Optionally, the cluster testing system further includes: and the auxiliary client is used for reporting the terminal states of the plurality of auxiliary terminals connected with the auxiliary client to the server and/or forwarding the pairing instruction issued by the server to the auxiliary terminal receiving the pairing instruction.

Optionally, when the test instruction requests to acquire an auxiliary terminal in an idle state, the server randomly selects the auxiliary terminal in the idle state, and sends the identifier of the selected auxiliary terminal and the IP address of the auxiliary client to the test terminal that sends the test instruction through the test client.

Optionally, in response to a first instruction sent by the server, the auxiliary client returns an identifier of the auxiliary terminal in an idle state to the server, where the first instruction is used to request the auxiliary client to acquire the auxiliary terminal in the idle state.

Compared with the prior art, the technical scheme of the embodiment of the invention has the following beneficial effects:

an embodiment of the present invention provides a cluster test system, including: the auxiliary terminals are used for being matched with the test terminals to assist the test terminals to execute respective test functions, and the test functions comprise communication tests between the test terminals and the auxiliary terminals; and the server is used for controlling the one-to-one pairing of the plurality of test terminals and the plurality of auxiliary terminals so as to connect the paired test terminals and the auxiliary terminals. The embodiment of the invention utilizes a server to control the matching and connection of the test terminal (namely, the DUT) and the auxiliary terminal in a centralized manner to form a cluster test system. In the cluster test system, a DUT (device under test) does not need to designate an auxiliary terminal, a server can automatically allocate an idle auxiliary terminal to realize a test request of the DUT, and a limited auxiliary terminal is efficiently allocated to complete a test function. Compared with the complicated operation steps in the prior art, the test process can be simplified, and the labor cost is reduced.

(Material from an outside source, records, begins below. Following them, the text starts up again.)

-- ==== Sys2Proof/Machine/Slots.lean ====
section
/-! DEFINITION. Slots: the partition's free slots, the budgets of regions, creating a thread, leaving a slot, moving to
another core, monitors dropped, withdrawal and cancellation (R49 to R59, R79, R80, R106, R149, R195, R267, R286, R342). -/

namespace Sys2Proof.Machine

/-! ### Places for threads -/

/-- The number of a core's slots; a large core has 16 hardware threads (log 12). -/
def slotCount (c : Nat) : Nat := if isLarge c then 16 else 64

/-- Whether a core belongs to a kernel whose services an error has terminated: nothing is placed on it until the kernel
restarts (R348). -/
def State.isDown (s : State) (c : Nat) : Bool := ((s.io.kernels.find (s.ctxOf c)).getD {}).down

/-- The lowest slot that a partition may use and that is free (R342); a disabled one has none (R341). -/
def State.freeSlot (s : State) (c part : Nat) : Option Nat :=
  match (s.context (s.ctxOf c)).parts.find part with
  | none => none
  | some p =>
    if p.weight = 0 ∨ s.isDown c then none
    else firstFrom (fun k => p.slots.testBit k && (s.thread c k).isNone) 0 (slotCount c)

/-- Whether a DRAIN has stopped placement of a partition on a core (R344). -/
def State.placeable (s : State) (c part : Nat) : Bool := !((s.core c).stopped.contains part)

/-- The threads of a core whose region chain holds a block. -/
def Core.ofBlock (c : Core) (block : Word) : Nat := (c.threads.filter fun e => e.2.region.chain.contains block).length

/-- Whether some more threads of a region on a core stay within the budgets of the region and its ancestors (R267). -/
def State.fits (s : State) (c : Nat) (g : Region) (n : Nat) : Bool :=
  (g.chain.zip g.budgets).all fun e =>
    let here := (s.core c).ofBlock e.1
    (e.2.1 == 0 || decide (here + n ≤ e.2.1)) &&
      (e.2.2.1 == 0 || decide (0 < here) ||
        decide ((s.cores.filter fun x => x.2.owner.toNat % 65536 == s.ctxOf c && decide (0 < x.2.ofBlock e.1)).length < e.2.2.1))

/-- Whether a bank that a window touches is gated (R56). -/
def State.gated (s : State) (c : Nat) (w : Word) : Bool :=
  !isLarge c && (winBanks w).any fun b => !((s.core c).threads.any fun e => (winBanks e.2.win).contains b)

/-- The delay from the event that creates a thread to its readiness (R57). -/
def State.startDelay (s : State) (c : Nat) (w : Word) : Nat := if s.gated c w then 80 else 16

/-- Puts a thread into a slot, with its windows zeroed (R54); it becomes ready in a given cycle. -/
def State.settle (s : State) (c k : Nat) (t : Thread) (ready : Nat) : State :=
  s.upCore c fun x =>
    let x := x.zeroWin t.win
    let x := { x with retain := x.retain.filter fun b => !((winBanks t.win).contains b) }
    x.upSlot k fun sl =>
      { sl with thread := some { t with status := .starting, readyAt := ready, outSince := some s.cyc, next := 0 } }

/-- Creates a thread in a free slot: it becomes ready after some cycles. Its banks may enter retention 1,024 cyc after it is
created (R56). -/
def State.createIn (s : State) (c k : Nat) (t : Thread) (d : Nat) : State :=
  let s := s.settle c k t (s.cyc + d)
  let s := if d < 1024 ∨ isLarge c then s else s.after 1024 2 (.bankRetention c)
  s.after d 20 (.threadReady (s.tidAt c k))

/-- Creates a thread in a free slot: it becomes ready after the delay of R57. -/
def State.create (s : State) (c k : Nat) (t : Thread) : State := s.createIn c k t (s.startDelay c t.win)

/-- The window of a hardware thread of a large core: w0 to w127 (R31). -/
def bigWin (k : Nat) : Word := winWord (16 * k) 16 0 0 0 0

/-- A window for given sizes on a core, or the fixed window of a hardware thread. -/
def State.windowFor (s : State) (c k ws vs as : Nat) : Option Word :=
  if isLarge c then some (bigWin k) else (s.core c).place ws vs as

/-! ### Cancel notices -/

/-- Whether a core has received the cancel notice of a block: it was sent, the message time has passed, and the
block's flag has not been cleared since (R285, R286). -/
def State.noticed (s : State) (c : Nat) (block : Word) (pa key : Nat) : Bool :=
  (s.cancels.any fun n => n.1 == s.ctxOf c && n.2.1 == block &&
    decide (n.2.2.2 + (if n.2.2.1 = c then 1 else messageTime n.2.2.1 c) ≤ s.cyc)) &&
  (s.mem.read key (pa + 0x10)).getLsbD 0

/-- Whether a core has received a notice for a block of a region's chain (R286). -/
def State.regionCancelled (s : State) (c : Nat) (g : Region) : Bool :=
  (g.chain.zip g.places).any fun e => s.noticed c e.1 e.2.1 e.2.2

/-! ### What waits for a slot -/

/-- Writes the registers that a message brings, from w1 on. -/
def State.setWs (s : State) (c k : Nat) : Nat → List Word → State
  | _, [] => s
  | n, v :: vs => (s.setW c k n v).setWs c k (n + 1) vs

/-- Posts a step for every number of a list, in order. -/
def State.postAll (s : State) (rank : Nat) (f : Nat → Instr) : List Nat → State
  | [] => s
  | n :: rest => (s.after 0 rank (f n)).postAll rank f rest

/-- The arrival of a message. -/
def State.arrivalStep (s : State) (n : Nat) : Instr :=
  match s.msgs.find n with
  | some (.nput _ _ _ _ _) => .nputLinkArrival n
  | some (.wake _ _ _) => .wakeArrival n
  | some (.spawn _ _ _ _ _) => .amsgArrival n
  | _ => .registerWriteArrival n

/-- Messages that wait for a place in the inbound buffer arrive again (R73), ahead of those that arrive in this cycle. -/
def State.retryPressed (s : State) (c : Nat) : State :=
  let l := (s.core c).pressed
  (s.upCore c fun x => { x with pressed := [] }).postAll 19 s.arrivalStep l

/-- Whether a core holds a thread, a caddy entry or an eviction entry of some partition (R344). An inline record is part
of its thread. -/
def Core.holdsPart (c : Core) (part : Option Nat) : Bool :=
  let of (p : Nat) : Bool := match part with | none => true | some q => p == q
  (c.slots.any fun e =>
    (match e.2.thread with | some t => of t.part | none => false) ||
    (match e.2.evicted with | some (_, p) => of p | none => false)) ||
  c.caddy.any fun k => k.inlined.isNone && of k.part

/-- Whether a drained set is empty. -/
def State.drained (s : State) (d : Drain) : Bool := d.cores.all fun c => !(s.core c).holdsPart d.part

/-- DRAINs of a core's set end when the set is empty. -/
def State.drainCheck (s : State) (c : Nat) : State :=
  s.io.drains.foldl (fun s e => if e.2.cores.contains c && s.drained e.2 then s.after 0 46 (.drainLimitExpiry e.1) else s) s

/-- The packets that wait for a core, lowest class first (R268), and those whose core budget may have room again. -/
def State.retryDispatch (s : State) (c : Nat) : State :=
  s.dies.foldl (fun s d => d.2.queues.foldl (fun s q => q.2.foldl (fun s (p : Packet) =>
    if p.ctx = s.ctxOf c then
      let cs := if p.region.budgets.any fun b => b.2.1 != 0 then p.todo else p.todo.filter (· == c)
      s.postAll 21 (.dispatch p.id) cs
    else s) s) s) s

/-- An active message takes a slot of its core (R50, R55, R76, R267, R344): a thread is created in the lowest free slot, or the
message waits (none). A malformed message is dropped and counted, and so is one whose core has passed to another context since
it was sent. Word 1 gives the sizes of the windows: its bases, which the rule does not name, count for its form only, and the
core places the windows. Without window space the message waits as it does without a slot (DESIGN CHOICE, log 86). -/
def State.seat (s : State) (msg : Nat) : Option State :=
  match s.msgs.find msg with
  | some (.spawn c ws sender t ctx) =>
    let s' := { s with msgs := s.msgs.drop msg }
    let entry := ws.getD 0 0
    let win := ws.getD 1 0
    if entry.getLsbD 0 || !winOk win || s.ctxOf c != ctx then some (s'.drop c)
    else if s.regionCancelled c t.region then some s'
    else if !s.placeable c t.part || !s.fits c t.region 1 then none
    else
      match s.freeSlot c t.part with
      | none => none
      | some k =>
        match s.windowFor c k (wSize win) (vSize win) (aSize win) with
        | none => none
        | some w => some (((s'.create c k { t with pc := entry, win := w }).setWs c k 1 ((ws.drop 2).take 6)).setW c k 7 sender)
  | _ => some s

/-- The active messages that wait at a core take their slots in the order of their arrival, up to the first that must wait, of
whichever partition (DESIGN CHOICE, log 86). -/
def State.seatAll (s : State) (c : Nat) : List Nat → State
  | [] => s.upCore c fun x => { x with doors := [] }
  | n :: rest => match s.seat n with
    | some s => s.seatAll c rest
    | none => s.upCore c fun x => { x with doors := n :: rest }

/-- The messages that wait at other cores of a core's context try again, for the budget of a region's cores may have room (R267). -/
def State.seatElsewhere (s : State) (c : Nat) : State :=
  s.postAll 20 .amsgArrival (s.cores.filterMap fun e =>
    if e.1 ≠ c ∧ e.2.owner.toNat % 65536 = s.ctxOf c then e.2.doors.head? else none)

/-- A slot or a window has become free: active messages, packets and drains that waited for it go on. -/
def State.vacated (s : State) (c : Nat) : State :=
  (((s.seatAll c (s.core c).doors).seatElsewhere c).retryDispatch c).drainCheck c

/-! ### Leaving a slot -/

/-- Drops a monitor of a thread: its watch, its fired bit (R146). -/
def State.disarm (s : State) (c k m : Nat) : State :=
  match (s.thread c k).bind fun t => t.mons.find m with
  | none => s
  | some mon =>
    let t := s.tidAt c k
    let s := s.upBank (homeOf s.sys.image mon.line).num fun b =>
      { b with watches := b.watches.filter fun w => !(w.tid == t && w.mon == m) }
    s.upThread c k fun th => { th with mons := th.mons.drop m }

/-- Drops all four monitors. -/
def State.disarmAll (s : State) (c k : Nat) : State := [0, 1, 2, 3].foldl (fun s m => s.disarm c k m) s

/-- Banks without windows are gated, and lose their contents (R56). -/
def Core.gate (c : Core) (w : Word) : Core :=
  let live (b : Nat) : Bool := c.threads.any fun e => (winBanks e.2.win).contains b
  let gone (b : Nat) : Bool := (winBanks w).contains b && !live b
  { c with
    regs := c.regs.filter fun e => !gone (e.1 / 128)
    vregs := c.vregs.filter fun e => !gone (16 + e.1 / 32)
    accs := c.accs.filter fun e => !gone (20 + e.1 / 8)
    retain := c.retain.filter fun b => !gone b }

/-- Counts drops at a core. -/
def State.dropN (s : State) (c : Nat) : Nat → State
  | 0 => s
  | n + 1 => (s.drop c).dropN c n

/-- Whether a thread, a continuation or a frame still belongs to a strand of a frame. -/
def State.inFrame (s : State) (f : Nat) : Bool :=
  let here (x : Option (Nat × Nat)) : Bool := match x with | some (g, _) => g == f | none => false
  (s.cores.any fun c => (c.2.threads.any fun e => here e.2.strand || e.2.frames.contains f) || c.2.caddy.any fun e => here e.strand) ||
    s.frames.any fun e => here e.2.outer

/-- The frames of cancelled tasks go when no strand of theirs is left (R286). -/
def State.sweep (s : State) : State :=
  if s.frames.any fun e => e.2.dead then { s with frames := s.frames.filter fun e => !e.2.dead || s.inFrame e.1 } else s

/-- A thread has left a slot without an issue for which threads in YIELD wait: no later thread of the slot issues in its stead
(R64). -/
def Core.missed (x : Core) (k : Nat) : Core :=
  let miss (y : List Nat × Nat) : List Nat × Nat := (y.1.map fun j => if j = k then k + 64 else j, y.2)
  { x with slots := x.slots.mapVals fun sl => { sl with thread := sl.thread.map fun t => { t with yield := t.yield.map miss } } }

/-- A thread's slot becomes free: the generation rises, the windows are released, writes that waited for its registers
are dropped, and what waited for the slot goes on (R49, R56, R62). -/
def State.leave (s : State) (c k : Nat) : State :=
  match s.thread c k with
  | none => s
  | some t =>
    let s := s.disarmAll c k
    let s := (s.upCore c fun x => x.upSlot k fun sl => { sl with thread := none, gen := (sl.gen + 1) % 256 }).sweep
    let s := s.upCore c fun x => if x.threads.isEmpty then { x with last := none } else x
    let lost := ((s.core c).inbound.filter fun e => e.1 == k).length
    let s := s.upCore c fun x =>
      let x := { x.missed k with
        inbound := x.inbound.filter fun e => !(e.1 == k)
        caddy := x.caddy.filter fun e => e.written || e.pusher != s.tidAt c k }
      if isLarge c then x else x.gate t.win
    let s := (((s.dropN c lost).retryPressed c).vacated c).kick c
    if isLarge c then s else s.after 0 30 (.bankRetention c)

/-- Gives up a request whose thread no longer awaits it; a request that waits in a list leaves it (R106). The fill of a large
core's line is the caches' own: other accesses may wait for it (R120). -/
def State.withdraw (s : State) (n : Nat) : State :=
  match s.reqs.find n with
  | none => s
  | some r =>
    if r.fillsLine then s
    else match r.stage with
    | .waiting | .queued =>
      let s := s.upBank (s.bankOf r) fun b => { b with waiters := without n b.waiters, queue := without n b.queue }
      s.dropReq n
    | .translating | .logging | .keying | .last | .stalled => s.dropReq n
    | _ => s.upReq n fun r => { r with orphan := true }

/-- Whether a request belongs to an engine's command, which outlives its thread (R178). -/
def Req.ofEngine (r : Req) : Bool := match r.use with | .copy _ _ _ | .list _ _ | .lane _ _ | .matrix _ _ => true | _ => false

/-- Whether a request is a relaxed access that still runs: it completes before its thread ends (R62). -/
def Req.runsOn (r : Req) : Bool := (match r.use with | .relaxed _ => true | _ => false) && r.stage != .stalled

/-- Whether a request is an outstanding relaxed access: it still runs, or is a store that its full dirty log holds at the core
(R99). -/
def State.outstanding (s : State) (n : Nat) (r : Req) : Bool :=
  (match r.use with | .relaxed _ => true | _ => false) &&
    (r.stage != .stalled || (r.tid.bind s.threadOf).any fun th => th.relaxed.contains n)

/-- A gather whose thread leaves before it has been accepted with its promise gives its place back, and the next request in the
fabric may take it (R174, R178). -/
def State.dropGather (s : State) (t : Tid) : State :=
  let mine (q : CopyCmd) : Bool := q.tid == t && !q.granted
  let ids := s.clusters.flatMap fun e => (e.2.gather.filter mine).map fun q => q.id
  if ids.isEmpty then s
  else
    let s := s.reqs.foldl (fun s e => match e.2.use with
      | .list id _ => if ids.contains id then s.withdraw e.1 else s
      | _ => s) s
    let s := { s with clusters := s.clusters.mapVals fun c => { c with gather := c.gather.filter fun q => !mine q } }
    s.clusters.foldl (fun s e => if e.2.wants.isEmpty then s else s.after 0 20 (.gatherRequestAccept e.1)) s

/-- Withdraws what a thread's own instructions have under way, but for its relaxed accesses, which complete (R62, R195,
R345). -/
def State.withdrawAll (s : State) (t : Tid) : State :=
  let s := s.dropGather t
  s.reqs.foldl (fun s e => if e.2.tid == some t && !e.2.ofEngine && !e.2.runsOn then s.withdraw e.1 else s) s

Further, the cluster test system further includes: and the test client is used for forwarding the test instruction sent by the test terminal to the server and/or receiving the test response instruction from the server to the test terminal. According to the embodiment of the invention, by adding the test client, the test client can receive and send the test instruction of each test terminal, each test terminal is prevented from being directly connected with the server, the server is favorably controlled in a layered mode, the test script test command can be unified, the coding format is easy to standardize, the programming complexity is favorably reduced, the program is easy to modify, the applicability is strong, and the efficiency of pairing the test terminal and the auxiliary terminal by the server can be effectively improved.

Further, the cluster test system further includes: and the auxiliary client is used for reporting the terminal states of the plurality of auxiliary terminals connected with the auxiliary client to the server and/or forwarding the pairing instruction issued by the server to the auxiliary terminal receiving the pairing instruction. According to the embodiment of the invention, by adding the auxiliary client, part of functions of the server can be executed, the workload of the server is reduced, and the efficiency of pairing the test terminal and the auxiliary terminal by the server can be effectively improved.

Drawings

Fig. 1 is a schematic structural diagram of a cluster test system according to an embodiment of the present invention.

Detailed Description

As described in the background, in the prior art, when a plurality of DUTs simultaneously issue test requests to an auxiliary terminal, a situation may occur in which the auxiliary terminal cannot process in real time.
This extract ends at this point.